**THE PROBLEM:** Here is the task for the records below: repeat exactly the lines from the one with "busy := x.busy.map" to the one with "twb := (w (o7", both included, and nothing else.

**INPUT FOR THIS TASK:**
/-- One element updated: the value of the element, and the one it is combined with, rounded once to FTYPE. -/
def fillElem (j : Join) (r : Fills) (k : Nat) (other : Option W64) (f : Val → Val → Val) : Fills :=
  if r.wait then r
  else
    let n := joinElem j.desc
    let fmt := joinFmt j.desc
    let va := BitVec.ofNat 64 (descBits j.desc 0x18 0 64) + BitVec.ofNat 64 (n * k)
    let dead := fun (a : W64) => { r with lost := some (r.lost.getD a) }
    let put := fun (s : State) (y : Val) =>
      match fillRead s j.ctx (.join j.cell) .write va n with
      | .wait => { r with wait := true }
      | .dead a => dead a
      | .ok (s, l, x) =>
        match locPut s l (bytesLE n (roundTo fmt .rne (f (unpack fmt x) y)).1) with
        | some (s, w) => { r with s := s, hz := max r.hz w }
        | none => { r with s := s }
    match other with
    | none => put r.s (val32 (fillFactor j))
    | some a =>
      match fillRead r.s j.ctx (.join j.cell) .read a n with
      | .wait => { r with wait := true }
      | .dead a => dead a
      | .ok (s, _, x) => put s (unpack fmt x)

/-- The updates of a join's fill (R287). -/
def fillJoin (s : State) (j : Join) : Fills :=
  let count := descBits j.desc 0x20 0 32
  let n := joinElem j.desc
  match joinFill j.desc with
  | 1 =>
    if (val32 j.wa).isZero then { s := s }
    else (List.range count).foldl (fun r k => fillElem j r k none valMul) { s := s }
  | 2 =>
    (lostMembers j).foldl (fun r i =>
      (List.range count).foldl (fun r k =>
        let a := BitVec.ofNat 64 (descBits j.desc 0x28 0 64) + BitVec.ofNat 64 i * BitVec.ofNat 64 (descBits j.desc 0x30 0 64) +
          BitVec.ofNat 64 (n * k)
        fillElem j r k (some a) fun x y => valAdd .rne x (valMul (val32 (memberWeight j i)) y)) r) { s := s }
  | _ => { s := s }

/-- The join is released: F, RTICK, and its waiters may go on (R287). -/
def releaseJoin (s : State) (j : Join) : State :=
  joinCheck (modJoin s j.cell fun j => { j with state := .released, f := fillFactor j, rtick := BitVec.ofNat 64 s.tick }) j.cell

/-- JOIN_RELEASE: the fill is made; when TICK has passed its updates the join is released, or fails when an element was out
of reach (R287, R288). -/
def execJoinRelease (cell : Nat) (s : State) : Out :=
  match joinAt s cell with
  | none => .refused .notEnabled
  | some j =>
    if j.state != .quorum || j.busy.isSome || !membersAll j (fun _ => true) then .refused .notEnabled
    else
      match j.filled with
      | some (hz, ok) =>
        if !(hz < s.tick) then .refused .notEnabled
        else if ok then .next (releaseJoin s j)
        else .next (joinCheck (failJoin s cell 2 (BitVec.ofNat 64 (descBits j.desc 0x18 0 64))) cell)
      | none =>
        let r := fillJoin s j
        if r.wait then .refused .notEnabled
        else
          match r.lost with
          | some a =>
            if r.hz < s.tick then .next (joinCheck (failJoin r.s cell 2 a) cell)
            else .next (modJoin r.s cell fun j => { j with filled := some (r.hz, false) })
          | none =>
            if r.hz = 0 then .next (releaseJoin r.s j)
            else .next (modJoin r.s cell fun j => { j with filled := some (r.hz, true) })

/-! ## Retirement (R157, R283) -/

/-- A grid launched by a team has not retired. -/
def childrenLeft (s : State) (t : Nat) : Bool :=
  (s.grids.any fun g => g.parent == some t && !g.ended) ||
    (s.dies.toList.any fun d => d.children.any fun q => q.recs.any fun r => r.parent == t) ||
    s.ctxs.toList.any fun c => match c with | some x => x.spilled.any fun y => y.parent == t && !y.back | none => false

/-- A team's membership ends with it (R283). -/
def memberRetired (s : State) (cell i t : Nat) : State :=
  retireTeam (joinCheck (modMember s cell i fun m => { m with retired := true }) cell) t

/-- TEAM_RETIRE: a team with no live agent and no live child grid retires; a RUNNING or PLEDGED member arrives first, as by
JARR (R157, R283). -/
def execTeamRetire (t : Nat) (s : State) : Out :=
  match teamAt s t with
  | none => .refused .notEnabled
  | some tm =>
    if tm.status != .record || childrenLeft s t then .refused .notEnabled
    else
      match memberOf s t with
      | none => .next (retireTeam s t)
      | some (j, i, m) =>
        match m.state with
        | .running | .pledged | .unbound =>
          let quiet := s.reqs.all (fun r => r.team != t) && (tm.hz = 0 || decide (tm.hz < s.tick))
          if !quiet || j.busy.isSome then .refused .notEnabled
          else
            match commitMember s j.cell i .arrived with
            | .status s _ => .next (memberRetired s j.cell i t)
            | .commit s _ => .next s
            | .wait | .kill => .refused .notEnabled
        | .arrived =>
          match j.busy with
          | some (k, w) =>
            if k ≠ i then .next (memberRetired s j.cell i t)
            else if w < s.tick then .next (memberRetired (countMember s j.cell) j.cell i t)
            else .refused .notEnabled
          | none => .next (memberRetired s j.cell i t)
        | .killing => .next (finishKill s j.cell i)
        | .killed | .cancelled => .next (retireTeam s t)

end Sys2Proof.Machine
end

...

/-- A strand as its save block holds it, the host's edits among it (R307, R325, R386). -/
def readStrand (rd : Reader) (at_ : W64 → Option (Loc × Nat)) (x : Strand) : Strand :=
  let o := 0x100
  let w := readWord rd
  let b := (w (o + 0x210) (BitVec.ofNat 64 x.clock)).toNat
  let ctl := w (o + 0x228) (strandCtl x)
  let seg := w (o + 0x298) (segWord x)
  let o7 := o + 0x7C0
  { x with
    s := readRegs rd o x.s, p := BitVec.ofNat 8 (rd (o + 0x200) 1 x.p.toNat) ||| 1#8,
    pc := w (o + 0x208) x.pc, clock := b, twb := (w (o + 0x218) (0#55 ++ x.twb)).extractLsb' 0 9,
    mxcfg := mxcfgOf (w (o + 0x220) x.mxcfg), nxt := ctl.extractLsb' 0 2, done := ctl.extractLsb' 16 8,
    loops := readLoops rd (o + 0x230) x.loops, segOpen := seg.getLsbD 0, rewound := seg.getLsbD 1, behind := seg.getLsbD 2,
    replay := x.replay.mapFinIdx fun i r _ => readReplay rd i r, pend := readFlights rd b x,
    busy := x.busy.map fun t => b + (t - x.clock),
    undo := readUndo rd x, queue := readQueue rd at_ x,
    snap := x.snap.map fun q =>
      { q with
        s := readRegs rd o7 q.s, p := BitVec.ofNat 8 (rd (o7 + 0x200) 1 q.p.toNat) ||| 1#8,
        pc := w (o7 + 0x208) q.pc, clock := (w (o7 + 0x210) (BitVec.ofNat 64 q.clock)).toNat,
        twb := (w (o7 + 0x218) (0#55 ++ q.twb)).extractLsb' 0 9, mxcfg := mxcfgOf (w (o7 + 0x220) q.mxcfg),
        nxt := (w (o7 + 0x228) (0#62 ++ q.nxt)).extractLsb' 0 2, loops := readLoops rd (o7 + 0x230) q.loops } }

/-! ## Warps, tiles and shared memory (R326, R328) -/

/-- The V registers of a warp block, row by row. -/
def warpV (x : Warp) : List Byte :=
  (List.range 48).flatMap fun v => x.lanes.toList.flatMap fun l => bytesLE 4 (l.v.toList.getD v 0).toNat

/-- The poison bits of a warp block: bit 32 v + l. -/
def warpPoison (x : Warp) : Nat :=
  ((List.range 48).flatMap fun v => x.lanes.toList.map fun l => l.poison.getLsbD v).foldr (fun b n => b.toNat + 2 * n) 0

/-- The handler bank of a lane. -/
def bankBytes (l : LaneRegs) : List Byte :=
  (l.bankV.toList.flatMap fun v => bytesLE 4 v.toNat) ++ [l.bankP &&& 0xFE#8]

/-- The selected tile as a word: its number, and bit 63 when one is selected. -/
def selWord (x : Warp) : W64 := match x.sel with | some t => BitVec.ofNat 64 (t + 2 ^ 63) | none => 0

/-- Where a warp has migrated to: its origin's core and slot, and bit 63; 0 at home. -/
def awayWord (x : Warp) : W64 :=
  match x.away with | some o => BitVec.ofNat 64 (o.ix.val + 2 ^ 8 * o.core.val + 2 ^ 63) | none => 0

==

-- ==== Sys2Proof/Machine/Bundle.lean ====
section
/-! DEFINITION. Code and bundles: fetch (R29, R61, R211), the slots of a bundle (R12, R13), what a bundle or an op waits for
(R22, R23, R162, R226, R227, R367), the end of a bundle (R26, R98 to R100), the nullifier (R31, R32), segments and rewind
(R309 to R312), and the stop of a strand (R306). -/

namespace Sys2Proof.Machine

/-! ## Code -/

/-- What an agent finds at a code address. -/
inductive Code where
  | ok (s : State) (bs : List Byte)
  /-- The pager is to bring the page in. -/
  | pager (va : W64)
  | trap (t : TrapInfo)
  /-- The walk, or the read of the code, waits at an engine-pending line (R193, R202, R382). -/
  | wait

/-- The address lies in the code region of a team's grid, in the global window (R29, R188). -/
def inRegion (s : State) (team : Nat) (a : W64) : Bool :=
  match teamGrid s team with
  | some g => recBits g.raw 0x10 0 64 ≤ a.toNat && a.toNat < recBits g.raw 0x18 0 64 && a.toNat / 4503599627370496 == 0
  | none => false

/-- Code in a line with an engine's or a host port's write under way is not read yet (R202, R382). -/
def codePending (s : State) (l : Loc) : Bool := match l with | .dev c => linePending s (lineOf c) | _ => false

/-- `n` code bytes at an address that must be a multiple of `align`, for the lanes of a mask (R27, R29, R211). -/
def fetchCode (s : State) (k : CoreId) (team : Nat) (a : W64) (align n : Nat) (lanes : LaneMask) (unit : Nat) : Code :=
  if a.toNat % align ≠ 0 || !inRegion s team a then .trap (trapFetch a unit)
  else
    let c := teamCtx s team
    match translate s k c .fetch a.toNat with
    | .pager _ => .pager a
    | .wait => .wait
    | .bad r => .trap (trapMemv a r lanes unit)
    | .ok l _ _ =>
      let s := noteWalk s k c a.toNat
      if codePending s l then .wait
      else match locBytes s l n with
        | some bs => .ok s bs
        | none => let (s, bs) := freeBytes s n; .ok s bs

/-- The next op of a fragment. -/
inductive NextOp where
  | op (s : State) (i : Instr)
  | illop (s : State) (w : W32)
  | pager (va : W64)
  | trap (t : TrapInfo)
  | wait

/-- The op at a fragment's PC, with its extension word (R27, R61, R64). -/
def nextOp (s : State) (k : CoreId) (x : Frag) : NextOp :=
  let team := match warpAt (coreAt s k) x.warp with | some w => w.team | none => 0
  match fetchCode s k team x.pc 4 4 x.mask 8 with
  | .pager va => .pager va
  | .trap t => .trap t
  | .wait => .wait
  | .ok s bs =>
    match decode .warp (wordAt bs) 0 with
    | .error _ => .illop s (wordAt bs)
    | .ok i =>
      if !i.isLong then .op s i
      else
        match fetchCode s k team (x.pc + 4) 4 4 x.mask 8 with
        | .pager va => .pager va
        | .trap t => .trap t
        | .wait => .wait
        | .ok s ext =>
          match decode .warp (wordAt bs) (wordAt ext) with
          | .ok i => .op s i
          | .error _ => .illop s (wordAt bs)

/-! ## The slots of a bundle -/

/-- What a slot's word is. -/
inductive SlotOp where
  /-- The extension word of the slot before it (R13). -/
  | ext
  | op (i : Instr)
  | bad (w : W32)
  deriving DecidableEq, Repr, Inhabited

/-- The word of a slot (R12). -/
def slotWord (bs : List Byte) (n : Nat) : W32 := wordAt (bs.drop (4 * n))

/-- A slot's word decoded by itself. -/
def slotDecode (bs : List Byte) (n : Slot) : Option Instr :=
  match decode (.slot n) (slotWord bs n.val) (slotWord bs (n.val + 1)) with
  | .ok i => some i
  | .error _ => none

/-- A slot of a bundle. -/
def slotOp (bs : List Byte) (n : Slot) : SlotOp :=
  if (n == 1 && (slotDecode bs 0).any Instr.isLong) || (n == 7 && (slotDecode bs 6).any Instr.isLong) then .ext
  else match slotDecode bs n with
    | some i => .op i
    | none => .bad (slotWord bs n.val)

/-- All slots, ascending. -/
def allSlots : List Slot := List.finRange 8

**ANSWER TO THIS EXERCISE:**
    busy := x.busy.map fun t => b + (t - x.clock),
    undo := readUndo rd x, queue := readQueue rd at_ x,
    snap := x.snap.map fun q =>
      { q with
        s := readRegs rd o7 q.s, p := BitVec.ofNat 8 (rd (o7 + 0x200) 1 q.p.toNat) ||| 1#8,
        pc := w (o7 + 0x208) q.pc, clock := (w (o7 + 0x210) (BitVec.ofNat 64 q.clock)).toNat,
        twb := (w (o7 + 0x218) (0#55 ++ q.twb)).extractLsb' 0 9, mxcfg := mxcfgOf (w (o7 + 0x220) q.mxcfg),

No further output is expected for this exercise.